Good Wednesday Morning!
Eeek! Already Wednesday, and I'm still trying to catch up... need to put a few more things in my Etsy shop, working on an Egyptian dealio, want something to put in my gallery pages so it doesn't get boring with nothing new, and gotta find this ghostly pumpkinhead woman a tiny straw bale on which to sit.
Oh, yeah, and I think I better finish washing the etching cream and dish detergent off her! Some people use an etching solution, but I like to "paint" this thick etching cream on my overgrown beads. The dish detergent is what is giving the etching cream a real ooey-gooey look in this picture. I just added it this morning so I could start washing her, and it had a real Ghostbusters/ectoplasm kinda look so I snapped her picture ;)

Oops! Playing "Ghostbusters" theme song, and the kids are dancing! Hey, that would be good, but we really need to be getting on shoes and gathering up bookbags! See Ya, Peace, Ang

Tuesday, September 11, 2007

Cleopatra Is Being a Royal Pain in the Neck

Okay, let me tell you how much I am into saying "Cleopatra is being a royal pain in the neck" today. I just finished a writing a post for the team blog Watch Me Create, and the title of that post is exactly the same as the title of my post here. I feel like typing it a bunch more times, but maybe I'll have vented my frustrations by the end of this entry. Lucky you, witness to my temper tantrum!
She looks pretty at first glance, doesn't she? Great. Now scroll back up and take a closer look, particularly at her neck. See how skinny the neck part is under her head? It was supposed to be that way so that it could fit down into a little lip inside the top of the neck part on her torso. HA! Look at the torso part and see how fat her neck is...okay, in the throws of the passion of creating it, I really thought it would be okay, I'd just compensate by making the head bigger so the proportions matched. Another HA! That'll teach me to try to eyeball something and expect decent results on the first try!
The question is, will I do the smart thing when I go downstairs to the torch? Will I try to make a torso to match this fabulous head and another head to match this really cool torso?
I got other ideas, ideas which don't involve a hammer (as of yet).
Guess I'd better get to melting glass, that ought to burn away the rest of the frustration, huh?
See ya tomorrow :)

Sunday, September 9, 2007

Chicken. Not Chicken.


Not chicken.

James, Kate, and I had a great time in Kentucky this weekend! James got to ride to town with the big boys (Norm and Granddaddy) in the big red truck early Saturday morning. He also talked Granddaddy into watching all of a Superman movie with him Saturday afternoon. Katie brought corn for Grandma's chickens, and Grandma dug out the old corn sheller and showed her how to use it. Of course, both kiddos got their Aunt Soupie and Uncle Bubby fixes, as you can tell from the picture of daredevil Kate hanging upside down from Uncle Bubby's arms.
I had fun, too, and now I'm ready to get back to torchin' and beadin' so look for new pictures tonight or tomorrow afternoon in my gallery and in my Etsy shop.
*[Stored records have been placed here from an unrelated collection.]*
-- ==== Sys2Proof/Machine/Matrix.lean ====
section
/-! DEFINITION. The Ox array: tiles, panels of the weight buffer, the sums of a chunk, and MMA, MZERO, MXTR,
MTRN, MINS, WBLD and WBCB (R147–R149, R173–R175, R288–R304). -/

namespace Sys2Proof.Machine

/-! ### Tiles (R289) -/

/-- The format of a tile's cells. -/
def Atag.fmt : Atag → Fmt
  | .fp32 => 1
  | .i32 => 12
  | .fp64 => 0

/-- The usable columns of a tile, C_T. -/
def Atag.cols : Atag → Nat
  | .fp64 => 16
  | _ => 32

/-- Cell (m, j) of a tile. -/
def Tile.cell (t : Tile) (at' : Atag) (m j : Nat) : Word :=
  let w := widthOf at'.fmt
  bitsAt ((t[m]?).getD 0).toNat (w * j) w

/-- A tile with cell (m, j) replaced. -/
def Tile.setCell (t : Tile) (at' : Atag) (m j : Nat) (v : Word) : Tile :=
  let w := widthOf at'.fmt
  let row : Tile := t
  row.setIfInBounds m (BitVec.ofNat 1024 (putAt ((t[m]?).getD 0).toNat (w * j) w v.toNat))

/-- Tile k of a thread. -/
def VData.tile (v : VData) (k : BitVec 3) : Tile := v.acc[k.toNat]'k.isLt

/-- Tile k replaced. -/
def VData.setTile (v : VData) (k : BitVec 3) (t : Tile) : VData := { v with acc := v.acc.set k.toNat t k.isLt }

/-- The ATAG of tile k at dispatch. -/
def Disp.atag (d : Disp) (k : BitVec 3) : Atag := d.atags[k.toNat]'k.isLt

/-- Tile k takes an ATAG. -/
def Disp.setAtag (d : Disp) (k : BitVec 3) (x : Atag) : Disp := { d with atags := d.atags.set k.toNat x k.isLt }

/-- The Ox array of the current core is retired (R147). -/
def State.oxDead (s : State) : Bool := s.cfg.deadOx.contains s.cur.core

/-- A word that reads tile k goes on where the tile holds no uncorrectable error (R361). -/
def State.readingTile (s : State) (c : Cap) (k : BitVec 3) (f : State → RunOut) : RunOut :=
  match s.t.vs.firstBad [(3, k.toNat)] with
  | some (code, n) => .late s (c.late cUncorrectable (errorVal code n))
  | none => f s

/-! ### Operand pairs (R290) -/

/-- Which sum rule an operand pair follows. -/
inductive OxRule where
  | serial
  | chunk
  | int
  deriving DecidableEq, Repr

/-- The floats and codebook formats that use the chunk rule: codes 2–11 and 23–27 (R290). -/
def chunkFmt (f : Fmt) : Bool :=
  (decide (2 ≤ f.toNat) && decide (f.toNat ≤ 11)) || (decide (23 ≤ f.toNat) && decide (f.toNat ≤ 27))

/-- The integer operand formats, codes 12–22. -/
def oxInt (f : Fmt) : Bool := decide (12 ≤ f.toNat) && decide (f.toNat ≤ 22)

/-- An operand's format and block scaling. -/
structure OxFmt where
  fmt : Fmt
  blk : BitVec 3
  scl : Bool
  deriving DecidableEq, Repr

/-- The format of a register under a tag. -/
def Tag.ox (t : Tag) : OxFmt := ⟨t.fmt, t.blk, t.scl⟩
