/-- The singleton summary of an element (R184, R187–R202). -/
def QPar.single (p : QPar) (x : QItem) : Part :=
  match p.type.toNat with
  | 0 =>
    match x.v with
    | .nan => ⟨0, 1, 0⟩
    | .inf s => ⟨0, if s then 4 else 2, 0⟩
    | v => ⟨(v.scaledInt 1074 % (2 ^ 4096 : Int)).toNat, 0, 0⟩
  | 1 => ⟨(Mom.single x.v).body, 0, 0⟩
  | 2 =>
    let c := x.aux.toNat % 2 ^ 32
    ⟨(List.range p.rows).foldl (fun b j => b + oneCounter (p.cmsPos x.key32 j) c) 0, 0, 0⟩
  | 3 =>
    let (i, rho) := p.hllPos x.key
    ⟨rho <<< (8 * i), 0, 0⟩
  | 4 =>
    let u := code32 x.v
    if (valueOf 0 1 (u.zeroExtend 64)).isNan then ⟨0, 1, 0⟩
    else
      let key := p.qdgKey u
      let org := p.seed.toNat
      ⟨oneCounter (if key < org then 0 else if org + p.nb ≤ key then 1 else 2 + key - org) 1, 0, 0⟩
  | 5 =>
    if x.v.isNan then ⟨0, 1, 0⟩
    else if p.nz && x.v.isZero then ⟨0, 0, 0⟩
    else ⟨pairsBody [((p.topkKey x.v).toNat, x.aux.toNat)], 0, 0⟩
  | 6 => ⟨pairsBody [(x.key.toNat, x.aux.toNat)], 0, 0⟩
  | _ => ⟨(p.blmBits x.key).foldl (fun b i => b ||| 2 ^ i) 0, 0, 0⟩

/-! ### Merges (R185) -/

/-- The greater of each of the first n bytes of two bodies (R193). -/
def maxBytes (n a b : Nat) : Nat :=
  packN 8 ((List.range n).map (fun i => Nat.max (fieldN a (8 * i) 8) (fieldN b (8 * i) 8)))

/-- The merge of two bodies with the same parameters (R187–R202). -/
def QPar.mergeBody (p : QPar) (a b : Nat) : Nat :=
  match p.type.toNat with
  | 0 => (a + b) % 2 ^ 4096
  | 1 => ((Mom.ofBody a).merge (Mom.ofBody b)).body
  | 2 => mergeCounters (p.rows * 2 ^ p.lw) a b
  | 3 => maxBytes (2 ^ p.hllP) a b
  | 4 => mergeCounters (p.nb + 2) a b
  | 5 => pairsBody (((pairsIn b).foldl (fun l x => insertBy rankLt x l) (pairsIn a)).take p.k)
  | 6 => pairsBody (((pairsIn b).foldl p.joinRsv (pairsIn a)).take p.k)
  | _ => a ||| b

/-- The merge of two partials: bodies by the type's law, FLG by OR, SKIP saturating at 4,095 (R185). -/
def QPar.merge (p : QPar) (a b : Part) : Part :=
  ⟨p.mergeBody a.body b.body, a.flg ||| b.flg, satAdd 4095 a.skip b.skip⟩

/-- The value of a summary: the merge of its partials (R180). -/
def QPar.value (p : QPar) (parts : List Part) : Part := parts.foldl p.merge p.empty

/-- Partials merged into others: partial i into i mod their number (R325, R334). -/
def QPar.mergeInto (p : QPar) (into more : List Part) : List Part :=
  (more.zipIdx).foldl (fun l x =>
    let i := x.2 % into.length
    l.set i (p.merge (l.getD i p.empty) x.1)) into

/-! ### Sources (R182, R187, R189, R197, R323) -/

/-- The sources that a type takes as values or keys; a TOPK takes either kind here (R323). -/
def QPar.takes (p : QPar) (t : Tag) : Bool :=
  match p.type.toNat with
  | 0 => decide (t.fmt.toNat ≤ 25) || t.fmt == 28 || t.fmt == 29
  | 1 => (decide (1 ≤ t.fmt.toNat) && decide (t.fmt.toNat ≤ 25)) || t.fmt == 29
  | 4 => (decide (1 ≤ t.fmt.toNat) && decide (t.fmt.toNat ≤ 25)) || t.fmt == 29
  | 5 => t.blk != 0 || decide (t.fmt.toNat ≤ 25) || t.fmt == 28 || t.fmt == 29
  | _ => t.blk == 0 && isIndexFmt t.fmt

/-- A TOPK source of the wrong KIND (R197). -/
def QPar.wrongKind (p : QPar) (t : Tag) : Bool := p.type == 5 && (p.kind1 != (t.blk == 0 && isInt t.fmt))

/-! ### Queries (R188–R203, R328, R329) -/

/-- The flags a query may raise: NX, UF and OF (R328). -/
def queryFlags (f : Flags) : Flags := f &&& (NX ||| UF ||| OF)

/-- A real rounded once into fp64 or fp32 (R328). -/
def queryReal (f64 : Bool) (v : Val) : Word × Flags :=
  let r := roundTo 0 (if f64 then 0 else 1) v .rne 0
  (r.code, queryFlags r.fl)

/-- A stored fp32 value, widened exactly where F64 (R328). -/
def widen32 (f64 : Bool) (c : BitVec 32) : Word :=
  if f64 then (roundTo 0 0 (valueOf 0 1 (c.zeroExtend 64)) .rne 0).code else c.zeroExtend 64

/-- A rational z / d as a value. -/
def Val.ratio (z : Int) (d : Nat) : Val := .fin (decide (z < 0)) z.natAbs d false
Oh, and I'll be catching up on mail, too. . . thanks, Amy! Paula Annette!! I can't wait to do some catching up!
Happy Sunday, Everyone!
Peace, Ang

Friday, September 7, 2007

Mermaids and Maids

Ahem, I come to you this morning in between vacuuming the kitchen floor and searching out that dirty shirt that James stashed somewhere. . .
I come to you this morning with visions of mermaids, but must leave you soon since FlyLady I am not and this domestic goddess gig is more time consuming than I'd like. I must admit that I have been using this time while the kids are at school more for torching and picture posting than for cleaning kitchen cabinets, evidenced by the need to quickly grab a saucepan and run from the far end cabinet if you do not wish to be assaulted by the stacked pan and skillet monster who lives within the cabinet. I ask you, has anyone in their right mind used a flour sifter since 1964? Does anyone born after 1964 actually know what a flour sifter is? Okay, me, I was born in 1966 and I know what it is. I've even used it a few times to sift cake flour to make a German chocolate cake from scratch. Yep, click on that link and drool over the layers of chocolate cake and butterycaramelycoconuttypecan goodness that is called frosting!
Wait just a second, here I am writing about food instead of cleaning out the refrigerator (who knew asparagus could turn that particular shade of green?). Actually, I am not a horrible housekeeper, I'd say I'm just not too concerned or obsessed. You could say I'm about a 5 on the Martha Scale of 1 to 10. (I think my cooking could bring that average up if I lived in a house where anyone else actually appreciated garlic or other bold tastes...ah, but the less time spent cooking means more time available for torching, so c'est la vie).
Another sigh. I really need to finish sauteeing the ham and onions and start the grits. Mmmm, yes, I am a southern girl. I love grits, I love breakfast any time of the day, and I can still say "ya'll" when I want.
See ya'll later, I have cooking and torching to do :)

P.S. The mermaid shall be in the Etsy store later this weekend.

Thursday, September 6, 2007

Uncle Ralph and the Moonlight Painting

Let me just give you this disclaimer: I am 41, I'm going to be talking about a painting that hung in my grandma's house when I was a child, and since my grandma passed away when I was in sixth grade, it has been a few years and I might get details mixed up. . . don't ya hate having to admit that something from your childhood was "years ago" or worse, "decades ago"??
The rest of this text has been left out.